§ **GIVEN DATA**:
# # # # #

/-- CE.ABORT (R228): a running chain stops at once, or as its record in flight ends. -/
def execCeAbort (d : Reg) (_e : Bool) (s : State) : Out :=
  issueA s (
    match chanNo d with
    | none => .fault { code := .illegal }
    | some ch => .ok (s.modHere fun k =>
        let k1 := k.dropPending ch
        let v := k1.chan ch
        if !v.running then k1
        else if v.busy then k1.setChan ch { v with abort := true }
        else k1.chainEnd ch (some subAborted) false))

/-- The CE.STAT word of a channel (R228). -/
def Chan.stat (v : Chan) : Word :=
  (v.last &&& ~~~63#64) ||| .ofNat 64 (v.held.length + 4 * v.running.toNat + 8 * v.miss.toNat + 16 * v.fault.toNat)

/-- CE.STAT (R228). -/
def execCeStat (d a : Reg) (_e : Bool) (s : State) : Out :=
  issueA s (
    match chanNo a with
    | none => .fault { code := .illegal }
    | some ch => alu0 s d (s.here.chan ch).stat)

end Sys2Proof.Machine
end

# # # # #

Among the records above, extract exactly the lines from the line with "(s.modHere fun k =>" to the line with "else k1.chainEnd ch", both lines included, and leave out the rest.

§ **ANSWER TO THIS EXERCISE**:
    | some ch => .ok (s.modHere fun k =>
        let k1 := k.dropPending ch
        let v := k1.chan ch
        if !v.running then k1
        else if v.busy then k1.setChan ch { v with abort := true }
        else k1.chainEnd ch (some subAborted) false))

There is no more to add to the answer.